In a joint report, based on documents obtained by The Guardian, three publications, the New York Times (NYT), The Guardian, and ProPublica, are reporting the following "news:"
The NSA has secretly and successfully worked to break many types of encryption, the widely used technology that is supposed to make it impossible to read intercepted communications.
Referring to the NSA's efforts, a 2010 British document stated: "Vast amounts of encrypted Internet data are now exploitable." Another related British memo said: "Those not already briefed were gobsmacked!"
The NSA has worked with American and foreign tech companies to introduce weaknesses into commercial encryption products, allowing backdoor access to data that users believe is secure.
The NSA has deliberately weakened the international encryption standards adopted by developers around the globe.
Before I dive into the details, let me point out that much of this “news” isn't really news. Since it was founded in 1952, the NSA's job has been to intercept communications and break encryption. It's the organization's job. Only the most naïve would be surprised that the NSA has successfully broken "many kinds of encryption" and that this government agency has used any means it could to do so.
As for the technical specifics, the reports are don't give us enough detail to spell out what security standards and products were actually broken. One major breakthrough seems to have occurred in 2010 when the United Kingdom's Government Communications Headquarters, (GCHQ) reported that the NSA “Cryptanalytic capabilities are now coming online. Vast amounts of encrypted Internet data which have up till now been discarded are now exploitable.”
Does that mean SSL, which is used by almost every "secure" Web site on the planet, itself has been broken? Maybe. Maybe not.

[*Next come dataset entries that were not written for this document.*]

-- ==== Sys2Proof/Laws/State.lean ====
section
/-! SUPPORT. What each update of the state leaves as it was and what it writes: one lemma for each field, true by computation,
so that no later proof unfolds a record update. -/

namespace Sys2Proof.Machine

variable (s : State)


/-! ### putSettings -/

@[simp] theorem State.putSettings_pending (v : SettingsRegion) : (s.putSettings v).pending = s.pending := rfl
@[simp] theorem State.putSettings_power (v : SettingsRegion) : (s.putSettings v).power = s.power := rfl
@[simp] theorem State.putSettings_elapsed (v : SettingsRegion) : (s.putSettings v).elapsed = s.elapsed := rfl
@[simp] theorem State.putSettings_clock (v : SettingsRegion) : (s.putSettings v).clock = s.clock := rfl
@[simp] theorem State.putSettings_stationId (v : SettingsRegion) : (s.putSettings v).stationId = s.stationId := rfl
@[simp] theorem State.putSettings_strings (v : SettingsRegion) : (s.putSettings v).strings = s.strings := rfl
@[simp] theorem State.putSettings_nodes (v : SettingsRegion) : (s.putSettings v).nodes = s.nodes := rfl
@[simp] theorem State.putSettings_docks (v : SettingsRegion) : (s.putSettings v).docks = s.docks := rfl
@[simp] theorem State.putSettings_censusLimit (v : SettingsRegion) : (s.putSettings v).censusLimit = s.censusLimit := rfl
@[simp] theorem State.putSettings_censusReported (v : SettingsRegion) : (s.putSettings v).censusReported = s.censusReported := rfl
@[simp] theorem State.putSettings_hireExamAt (v : SettingsRegion) : (s.putSettings v).hireExamAt = s.hireExamAt := rfl
@[simp] theorem State.putSettings_passExamAt (v : SettingsRegion) : (s.putSettings v).passExamAt = s.passExamAt := rfl
@[simp] theorem State.putSettings_codePosition (v : SettingsRegion) : (s.putSettings v).codePosition = s.codePosition := rfl
@[simp] theorem State.putSettings_setAside (v : SettingsRegion) : (s.putSettings v).setAside = s.setAside := rfl
@[simp] theorem State.putSettings_replySlot (v : SettingsRegion) : (s.putSettings v).replySlot = s.replySlot := rfl
@[simp] theorem State.putSettings_backhaul (v : SettingsRegion) : (s.putSettings v).backhaul = s.backhaul := rfl
@[simp] theorem State.putSettings_fatal (v : SettingsRegion) : (s.putSettings v).fatal = s.fatal := rfl
@[simp] theorem State.putSettings_sixth (v : SettingsRegion) : (s.putSettings v).sixth = s.sixth := rfl
@[simp] theorem State.putSettings_attention (v : SettingsRegion) : (s.putSettings v).attention = s.attention := rfl
@[simp] theorem State.putSettings_faults (v : SettingsRegion) : (s.putSettings v).faults = s.faults := rfl
@[simp] theorem State.putSettings_faultsDropped (v : SettingsRegion) : (s.putSettings v).faultsDropped = s.faultsDropped := rfl
@[simp] theorem State.putSettings_readerRuns (v : SettingsRegion) : (s.putSettings v).readerRuns = s.readerRuns := rfl
@[simp] theorem State.putSettings_offlineAt (v : SettingsRegion) : (s.putSettings v).offlineAt = s.offlineAt := rfl
@[simp] theorem State.putSettings_van (v : SettingsRegion) : (s.putSettings v).van = s.van := rfl
@[simp] theorem State.putSettings_directives (v : SettingsRegion) : (s.putSettings v).directives = s.directives := rfl
@[simp] theorem State.putSettings_link (v : SettingsRegion) : (s.putSettings v).link = s.link := rfl
@[simp] theorem State.putSettings_store_settings (v : SettingsRegion) : (s.putSettings v).store.settings = s.store.settings.write v := rfl
@[simp] theorem State.putSettings_store_plans (v : SettingsRegion) : (s.putSettings v).store.plans = s.store.plans := rfl
@[simp] theorem State.putSettings_store_tariffs (v : SettingsRegion) : (s.putSettings v).store.tariffs = s.store.tariffs := rfl
@[simp] theorem State.putSettings_store_deny (v : SettingsRegion) : (s.putSettings v).store.deny = s.store.deny := rfl
@[simp] theorem State.putSettings_store_passes (v : SettingsRegion) : (s.putSettings v).store.passes = s.store.passes := rfl
@[simp] theorem State.putSettings_store_hires (v : SettingsRegion) : (s.putSettings v).store.hires = s.store.hires := rfl
@[simp] theorem State.putSettings_store_settle (v : SettingsRegion) : (s.putSettings v).store.settle = s.store.settle := rfl
@[simp] theorem State.putSettings_store_journal (v : SettingsRegion) : (s.putSettings v).store.journal = s.store.journal := rfl
@[simp] theorem State.putSettings_store_hireCount (v : SettingsRegion) : (s.putSettings v).store.hireCount = s.store.hireCount := rfl
@[simp] theorem State.putSettings_store_epoch (v : SettingsRegion) : (s.putSettings v).store.epoch = s.store.epoch := rfl

/-! ### putPlans -/

@[simp] theorem State.putPlans_pending (v : List Plan) : (s.putPlans v).pending = s.pending := rfl
@[simp] theorem State.putPlans_power (v : List Plan) : (s.putPlans v).power = s.power := rfl
@[simp] theorem State.putPlans_elapsed (v : List Plan) : (s.putPlans v).elapsed = s.elapsed := rfl
@[simp] theorem State.putPlans_clock (v : List Plan) : (s.putPlans v).clock = s.clock := rfl
@[simp] theorem State.putPlans_stationId (v : List Plan) : (s.putPlans v).stationId = s.stationId := rfl
@[simp] theorem State.putPlans_strings (v : List Plan) : (s.putPlans v).strings = s.strings := rfl
@[simp] theorem State.putPlans_nodes (v : List Plan) : (s.putPlans v).nodes = s.nodes := rfl
@[simp] theorem State.putPlans_docks (v : List Plan) : (s.putPlans v).docks = s.docks := rfl
@[simp] theorem State.putPlans_censusLimit (v : List Plan) : (s.putPlans v).censusLimit = s.censusLimit := rfl
@[simp] theorem State.putPlans_censusReported (v : List Plan) : (s.putPlans v).censusReported = s.censusReported := rfl
@[simp] theorem State.putPlans_hireExamAt (v : List Plan) : (s.putPlans v).hireExamAt = s.hireExamAt := rfl
@[simp] theorem State.putPlans_passExamAt (v : List Plan) : (s.putPlans v).passExamAt = s.passExamAt := rfl
@[simp] theorem State.putPlans_codePosition (v : List Plan) : (s.putPlans v).codePosition = s.codePosition := rfl
@[simp] theorem State.putPlans_setAside (v : List Plan) : (s.putPlans v).setAside = s.setAside := rfl
@[simp] theorem State.putPlans_replySlot (v : List Plan) : (s.putPlans v).replySlot = s.replySlot := rfl
@[simp] theorem State.putPlans_backhaul (v : List Plan) : (s.putPlans v).backhaul = s.backhaul := rfl
@[simp] theorem State.putPlans_fatal (v : List Plan) : (s.putPlans v).fatal = s.fatal := rfl
@[simp] theorem State.putPlans_sixth (v : List Plan) : (s.putPlans v).sixth = s.sixth := rfl
@[simp] theorem State.putPlans_attention (v : List Plan) : (s.putPlans v).attention = s.attention := rfl
@[simp] theorem State.putPlans_faults (v : List Plan) : (s.putPlans v).faults = s.faults := rfl
@[simp] theorem State.putPlans_faultsDropped (v : List Plan) : (s.putPlans v).faultsDropped = s.faultsDropped := rfl
@[simp] theorem State.putPlans_readerRuns (v : List Plan) : (s.putPlans v).readerRuns = s.readerRuns := rfl
@[simp] theorem State.putPlans_offlineAt (v : List Plan) : (s.putPlans v).offlineAt = s.offlineAt := rfl
@[simp] theorem State.putPlans_van (v : List Plan) : (s.putPlans v).van = s.van := rfl
@[simp] theorem State.putPlans_directives (v : List Plan) : (s.putPlans v).directives = s.directives := rfl
@[simp] theorem State.putPlans_link (v : List Plan) : (s.putPlans v).link = s.link := rfl
@[simp] theorem State.putPlans_store_settings (v : List Plan) : (s.putPlans v).store.settings = s.store.settings := rfl
@[simp] theorem State.putPlans_store_plans (v : List Plan) : (s.putPlans v).store.plans = s.store.plans.write v := rfl
@[simp] theorem State.putPlans_store_tariffs (v : List Plan) : (s.putPlans v).store.tariffs = s.store.tariffs := rfl
@[simp] theorem State.putPlans_store_deny (v : List Plan) : (s.putPlans v).store.deny = s.store.deny := rfl
@[simp] theorem State.putPlans_store_passes (v : List Plan) : (s.putPlans v).store.passes = s.store.passes := rfl
@[simp] theorem State.putPlans_store_hires (v : List Plan) : (s.putPlans v).store.hires = s.store.hires := rfl
@[simp] theorem State.putPlans_store_settle (v : List Plan) : (s.putPlans v).store.settle = s.store.settle := rfl
@[simp] theorem State.putPlans_store_journal (v : List Plan) : (s.putPlans v).store.journal = s.store.journal := rfl
@[simp] theorem State.putPlans_store_hireCount (v : List Plan) : (s.putPlans v).store.hireCount = s.store.hireCount := rfl
@[simp] theorem State.putPlans_store_epoch (v : List Plan) : (s.putPlans v).store.epoch = s.store.epoch := rfl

The groups report that the NSA has been working hard on breaking the encryption in universal use in the US, including SSL, virtual private networks (VPNs), and 4G smartphones. What these have in common is their use of 256-bit AES for encryption.
The other "news" is that the NSA and GCHQ have been looking for ways to access the protected traffic of the most popular Internet companies: Google, Yahoo, Facebook, and Microsoft’s Hotmail. By 2012, GCHQ had developed “new access opportunities” into Google’s systems. What these may be is still unknown.
And it's not just Google. The story also re-reported that Microsoft had "handed the NSA access to encrypted messages." Microsoft, according to the report, provided more than simply access to encrypted messages. The company is said to have also given the NSA access to "Outlook e-mail, Skype Internet phone calls and chats, and to SkyDrive, the company’s cloud storage service."
Eventually--and it may take years--we'll find out what's really going on with our Internet security standards, privacy, and government surveillance. For now, we keep getting more hints that the NSA does indeed have high level access to both security technologies and to the companies that sell and operate them.